12 Jahre, 12 Momente

MARDER ON THE DANCEFLOOR

Ein Flitzer im Pelz unterbricht die Partie in Thun

10. März 2013, FC Thun – FC Zürich

 
Günther, Marder

«Eigentlich bin ich an jenem Tag nur vorbeigekommen, um mich zu beschweren. Seit der FC Thun dieses neue Stadion bezogen hatte, massen wir bei Heimspielen bei uns im Marder­bau regelmässig mehrere Dezibel über dem erlaubten Wert! Die Beschwerde, die wir zusammen mit anderen Nachbarn einreichten, fruchtete nicht.

Auch gegen den FCZ war es wieder mal zu laut. Während des Spiels fand ich keinen Ansprechpartner, also schaute ich eine Weile der Partie zu. Und seien wir ehrlich: Es war himmelschreiend langweilig. Den Entschluss für den Platzsturm fasste ich dann spontan. Klar kannte ich die Videos all jener unansehnlicher hüllenloser Flitzer. Dagegen wollte ich ein Zeichen setzen. Leider blieb mir keine Zeit für ein Transparent unserer Kampagne ‹Lieber im Pelz als nackt›. Aber ich glaube, man hat meine Beweggründe auch so verstanden. Schliesslich dauerte mein Auftritt mehrere Minuten!

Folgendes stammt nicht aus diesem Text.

-- ==== Sys2Proof/Machine/Fp.lean ====
section
/-!
DEFINITION. Number formats and exact arithmetic (02_number_formats.md): format codes, binary floating point with the
exception classes of R89, block floating point, conversions, and the canonical tree.

A result is its bits and the set of classes it raises, as a number with bit c for class c.
-/
namespace Sys2Proof.Machine

/-! ### Format codes (R74, R75) -/

def fINT8 : Nat := 0
def fUINT8 : Nat := 1
def fINT16 : Nat := 2
def fINT32 : Nat := 3
def fINT64 : Nat := 4
def fFP16 : Nat := 8
def fBF16 : Nat := 9
def fFP32 : Nat := 10

/-- The codes R74 assigns. -/
def fmtKnown (c : Nat) : Bool :=
  decide (c ≤ 4) || (decide (8 ≤ c) && decide (c ≤ 10)) || (decide (0x12 ≤ c) && decide (c ≤ 0x18))

def isBfp (c : Nat) : Bool := decide (0x12 ≤ c) && decide (c ≤ 0x18)
def isFp (c : Nat) : Bool := decide (8 ≤ c) && decide (c ≤ 10)
def isInt (c : Nat) : Bool := decide (c ≤ 4)

/-- Element width of a format. -/
def fmtWidth (c : Nat) : Nat :=
  if c = 2 ∨ c = 8 ∨ c = 9 then 16
  else if c = 3 ∨ c = 10 then 32
  else if c = 4 then 64
  else if isBfp c then c - 0x10
  else 8

/-- Block length of a block-length code (R75). -/
def blockLen (bl : Nat) : Nat := 8 * 2 ^ (bl % 4)

/-! ### Classes (R89) -/

def xINVALID : Nat := 1
def xDIVZERO : Nat := 2
def xOVERFLOW : Nat := 4
def xUNDERFLOW : Nat := 8
def xINEXACT : Nat := 16
def xSATURATE : Nat := 32

/-- Bits of a result and the classes raised. -/
abbrev FpRes := Nat × Nat

/-- A clamp raises integer saturate and inexact (R92). -/
def xCLAMP : Nat := 48

/-! ### Binary formats (R78, R79) -/

/-- Fraction width. -/
def fracW (f : Nat) : Nat := if f = fFP16 then 10 else if f = fBF16 then 7 else 23

/-- Exponent width. -/
def expW (f : Nat) : Nat := if f = fFP16 then 5 else 8

def fpBias (f : Nat) : Nat := 2 ^ (expW f - 1) - 1

/-- The all-ones exponent. -/
def expMax (f : Nat) : Nat := 2 ^ expW f - 1

/-- Bits of infinity without a sign. -/
def fpInf (f : Nat) : Nat := expMax f * 2 ^ fracW f

def signBit (f : Nat) : Nat := 2 ^ (fracW f + expW f)

/-- A floating-point operand: a NaN, an infinity, or (-1)^neg * mant * 2^exp. -/
inductive FVal where
  | nan (signalling : Bool)
  | inf (neg : Bool)
  | num (neg : Bool) (mant : Nat) (exp : Int)
  deriving DecidableEq, Repr

def fpDecode (f b : Nat) : FVal :=
  let F := fracW f
  let frac := b % 2 ^ F
  let e := b / 2 ^ F % 2 ^ expW f
  let neg := b / signBit f % 2 = 1
  if e = expMax f then
    if frac = 0 then .inf neg else .nan (frac / 2 ^ (F - 1) = 0)
  else if e = 0 then .num neg frac (1 - fpBias f - F)
  else .num neg (frac + 2 ^ F) (e - fpBias f - F)

def isNan (f b : Nat) : Bool :=
  match fpDecode f b with
  | .nan _ => true
  | _ => false

def isSnan (f b : Nat) : Bool :=
  match fpDecode f b with
  | .nan sg => sg
  | _ => false

/-- A NaN with its quiet bit set (R87). -/
def quiet (f b : Nat) : Nat := if b / 2 ^ (fracW f - 1) % 2 = 1 then b else b + 2 ^ (fracW f - 1)

/-- The canonical quiet NaN; in FP32 with an origin payload (R85). -/
def canonNan (f origin : Nat) : Nat :=
  if f = fFP16 then 0x7E00 else if f = fBF16 then 0x7FC0 else 0x7FC00000 + origin % 2 ^ 22

/-- The origin payload: lane field, vector slot, PC[15:1] (R85, R86). -/
def originOf (i slot pc : Nat) : Nat := i % 64 * 2 ^ 16 + slot % 2 * 2 ^ 15 + pc / 2 % 2 ^ 15

/-! ### Rounding (R80, R82, R83) -/

/-- Whether a magnitude `m` with a remainder `rem` below one unit of `2^shift`, and something non-zero below that when
`sticky`, rounds up in a mode. -/
def roundsUp (mode : Nat) (neg : Bool) (m rem shift : Nat) (sticky : Bool) : Bool :=
  let inexact := rem != 0 || sticky
  match mode with
  | 0 =>
    let half := 2 ^ shift / 2
    if shift = 0 then false else decide (half < rem) || (rem == half && (sticky || m % 2 == 1))
  | 1 => false
  | 2 => neg && inexact
  | _ => !neg && inexact

/-- A magnitude mant * 2^exp brought to a multiple of 2^q: the multiple below, the remainder, the shift. -/
def quantize (mant : Nat) (exp q : Int) : Nat × Nat × Nat :=
  if q ≤ exp then (mant * 2 ^ (exp - q).toNat, 0, 0)
  else
    let sh := (q - exp).toNat
    (mant / 2 ^ sh, mant % 2 ^ sh, sh)

/-- The exact non-zero value (-1)^neg * mant * 2^exp, with something below it when `sticky`, rounded (R82, R83, R91). -/
def roundFp (f mode : Nat) (neg : Bool) (mant : Nat) (exp : Int) (sticky : Bool) : FpRes :=
  let sgn := if neg then signBit f else 0
  if mant = 0 then (sgn, 0)
  else
    let F := fracW f
    let e : Int := Nat.log2 mant + exp
    let emin : Int := 1 - fpBias f
    let qmin : Int := emin - F
    let q := if e - F < qmin then qmin else e - F
    let (m, rem, sh) := quantize mant exp q
    let inexact := rem != 0 || sticky
    let m' := if roundsUp mode neg m rem sh sticky then m + 1 else m
    let r := (q - qmin).toNat * 2 ^ F + m'
    if fpInf f ≤ r then
      let toInf := mode = 0 || (mode = 2 && neg) || (mode = 3 && !neg)
      (sgn + (if toInf then fpInf f else fpInf f - 1), xOVERFLOW + xINEXACT)
    else
      let tiny :=
        if emin ≤ e then false
        else if e < emin - 1 then true
        else
          let (u, urem, ush) := quantize mant exp (e - F)
          let u' := if roundsUp mode neg u urem ush sticky then u + 1 else u
          decide (u' < 2 ^ (F + 1))
      (sgn + r, (if inexact then xINEXACT else 0) + (if tiny && inexact then xUNDERFLOW else 0))

/-- Sign of an exact zero sum (R84). -/
def zeroSign (mode : Nat) (na nb : Bool) : Bool := if na == nb then na else mode == 2

/-- The exact sum of two values, rounded. -/
def addNum (f mode : Nat) (na : Bool) (ma : Nat) (ea : Int) (nb : Bool) (mb : Nat) (eb : Int) : FpRes :=
  let e := if ea ≤ eb then ea else eb
  let a : Int := (ma * 2 ^ (ea - e).toNat : Nat)
  let b : Int := (mb * 2 ^ (eb - e).toNat : Nat)
  let sum := (if na then -a else a) + (if nb then -b else b)
  if sum = 0 then
    let sg := if ma = 0 ∧ mb = 0 then zeroSign mode na nb else mode == 2
    (if sg then signBit f else 0, 0)
  else roundFp f mode (decide (sum < 0)) sum.natAbs e false

/-- The first NaN of a list of operands, quieted, and invalid when any is signalling (R87, R91); none without a NaN. -/
def firstNan (f : Nat) (ops : List Nat) : Option FpRes :=
  match ops.find? (isNan f) with
  | some b => some (quiet f b, if ops.any (isSnan f) then xINVALID else 0)
  | none => none

/-! ### Operations (05_vector_registers.md R189, R190) -/

/-- `a + b`, or `a - b` when `sub`. -/
def fpAdd (f mode origin : Nat) (sub : Bool) (a b : Nat) : FpRes :=
  match firstNan f [a, b] with
  | some r => r
  | none =>
    match fpDecode f a, fpDecode f b with
    | .inf na, .inf nb => if na = (nb != sub) then (a, 0) else (canonNan f origin, xINVALID)
    | .inf _, _ => (a, 0)
    | _, .inf nb => ((if nb != sub then signBit f else 0) + fpInf f, 0)
    | .num na ma ea, .num nb mb eb => addNum f mode na ma ea (nb != sub) mb eb
    | _, _ => (canonNan f origin, 0)

def fpMul (f mode origin a b : Nat) : FpRes :=
  match firstNan f [a, b] with
  | some r => r
  | none =>
    match fpDecode f a, fpDecode f b with
    | .num na ma ea, .num nb mb eb => roundFp f mode (na != nb) (ma * mb) (ea + eb) false
    | .inf na, .inf nb => ((if na != nb then signBit f else 0) + fpInf f, 0)
    | .inf na, .num nb mb _ =>
      if mb = 0 then (canonNan f origin, xINVALID) else ((if na != nb then signBit f else 0) + fpInf f, 0)
    | .num na ma _, .inf nb =>
      if ma = 0 then (canonNan f origin, xINVALID) else ((if na != nb then signBit f else 0) + fpInf f, 0)
    | _, _ => (canonNan f origin, 0)

/-- The product of two operands: none when it is 0 times infinity; otherwise an infinity or an exact value. -/
def fpProduct (f a b : Nat) : Option FVal :=
  match fpDecode f a, fpDecode f b with
  | .num na ma ea, .num nb mb eb => some (.num (na != nb) (ma * mb) (ea + eb))
  | .inf na, .inf nb => some (.inf (na != nb))
  | .inf na, .num nb mb _ => if mb = 0 then none else some (.inf (na != nb))
  | .num na ma _, .inf nb => if ma = 0 then none else some (.inf (na != nb))
  | _, _ => some (.nan false)

/-- `±(a * b) ± c`, rounded once (R103, R190). -/
def fpFma (f mode origin : Nat) (negProd negC : Bool) (a b c : Nat) : FpRes :=
  let prod := fpProduct f a b
  match firstNan f [a, b, c] with
  | some r => (r.1, if prod = none then xINVALID else r.2)
  | none =>
    match prod, fpDecode f c with
    | none, _ => (canonNan f origin, xINVALID)
    | some (.inf np), .inf nc =>
      if (np != negProd) = (nc != negC) then ((if np != negProd then signBit f else 0) + fpInf f, 0)
      else (canonNan f origin, xINVALID)
    | some (.inf np), _ => ((if np != negProd then signBit f else 0) + fpInf f, 0)
    | _, .inf nc => ((if nc != negC then signBit f else 0) + fpInf f, 0)
    | some (.num np mp ep), .num nc mc ec => addNum f mode (np != negProd) mp ep (nc != negC) mc ec
    | _, _ => (canonNan f origin, 0)

def fpDiv (f mode origin a b : Nat) : FpRes :=
  match firstNan f [a, b] with
  | some r => r
  | none =>
    match fpDecode f a, fpDecode f b with
    | .inf _, .inf _ => (canonNan f origin, xINVALID)
    | .inf na, .num nb _ _ => ((if na != nb then signBit f else 0) + fpInf f, 0)
    | .num na _ _, .inf nb => (if na != nb then signBit f else 0, 0)
    | .num na ma ea, .num nb mb eb =>
      if mb = 0 then
        if ma = 0 then (canonNan f origin, xINVALID)
        else ((if na != nb then signBit f else 0) + fpInf f, xDIVZERO)
      else if ma = 0 then (if na != nb then signBit f else 0, 0)
      else
        let k := fracW f + 4 + Nat.log2 mb
        roundFp f mode (na != nb) (ma * 2 ^ k / mb) (ea - eb - k) (ma * 2 ^ k % mb != 0)
    | _, _ => (canonNan f origin, 0)

/-- The integer square root, bit by bit from `r`. -/
def isqrtGo (n : Nat) : Nat → Nat → Nat
  | 0, r => r
  | k + 1, r => isqrtGo n k (if (r + 2 ^ k) * (r + 2 ^ k) ≤ n then r + 2 ^ k else r)

def fpSqrt (f mode origin a : Nat) : FpRes :=
  match firstNan f [a] with
  | some r => r
  | none =>
    match fpDecode f a with
    | .inf true => (canonNan f origin, xINVALID)
    | .num neg m e =>
      if m = 0 then (a, 0)
      else if neg then (canonNan f origin, xINVALID)
      else
        let odd := (e % 2).toNat
        let n := m * 2 ^ odd * 2 ^ 64
        let r := isqrtGo n 48 0
        roundFp f mode false r ((e - odd) / 2 - 32) (r * r != n)
    | _ => (a, 0)

/-- An order of the numbers and infinities of a format with -0 below +0 (R84). -/
def fpKey (f b : Nat) : Int := if b / signBit f % 2 = 1 then -(b % signBit f : Nat) - 1 else b

/-- VFMIN and VFMAX (R84, R87). -/
def fpMinMax (f : Nat) (max : Bool) (a b : Nat) : FpRes :=
  let inv := if isSnan f a || isSnan f b then xINVALID else 0
  if isNan f a then (if isNan f b then quiet f a else b, inv)
  else if isNan f b then (a, inv)
  else (if (decide (fpKey f b < fpKey f a)) != max then b else a, 0)

/-- Numeric order with -0 equal to +0 (R191): -1, 0 or 1. -/
def fpOrder (f a b : Nat) : Int :=
  let za := a % signBit f = 0
  let zb := b % signBit f = 0
  if za ∧ zb then 0
  else if fpKey f a < fpKey f b then -1
  else if fpKey f b < fpKey f a then 1
  else 0

/-! ### Integers (R76, R77) -/

/-- Rd: an element of an integer format as a number (05_vector_registers.md R188). -/
def intVal (f b : Nat) : Int := if f = fUINT8 then (b % 256 : Nat) else signExtend b (fmtWidth f)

Erst wollte ich nur einmal quer übers Feld rennen. Doch diesen Kick, den dir jubelnde Zuschauer geben, den willst du immer wieder erleben. Ich war sofort süchtig. Ewig hätte ich weitermachen können. Denn die erbärmlichen Einfangversuche der Helfer mit gross­maschigen Netzen und Jacken hätten nie gefruchtet.

L­eider kam dann aber dieser Benito. Ich hatte mich ja immer gefragt, wie Menschen wohl schmecken. Er jedenfalls nach einer Mischung aus Amsel und Eidechse. Nicht übel jedenfalls. Von diesem Goalie Da Costa konnte ich der Handschuhe wegen leider nicht probieren. Aber ich mag ohnehin kein portugiesisches Essen. Zu fade.

Würde ich es nochmals machen? Auf jeden Fall! Aber das wird nun leider schwierig. Ihr kennt die Gesetze: Eintrag in die Hooligan-Datenbank, Rayonverbot, schweizweites Stadionverbot. Besonders hart ist es, wenn ich in meinem Bau rumhänge und die Fans jubeln höre. Denn ich weiss, sie würden noch viel mehr jubeln, wenn sie mich wieder sehen könnten.»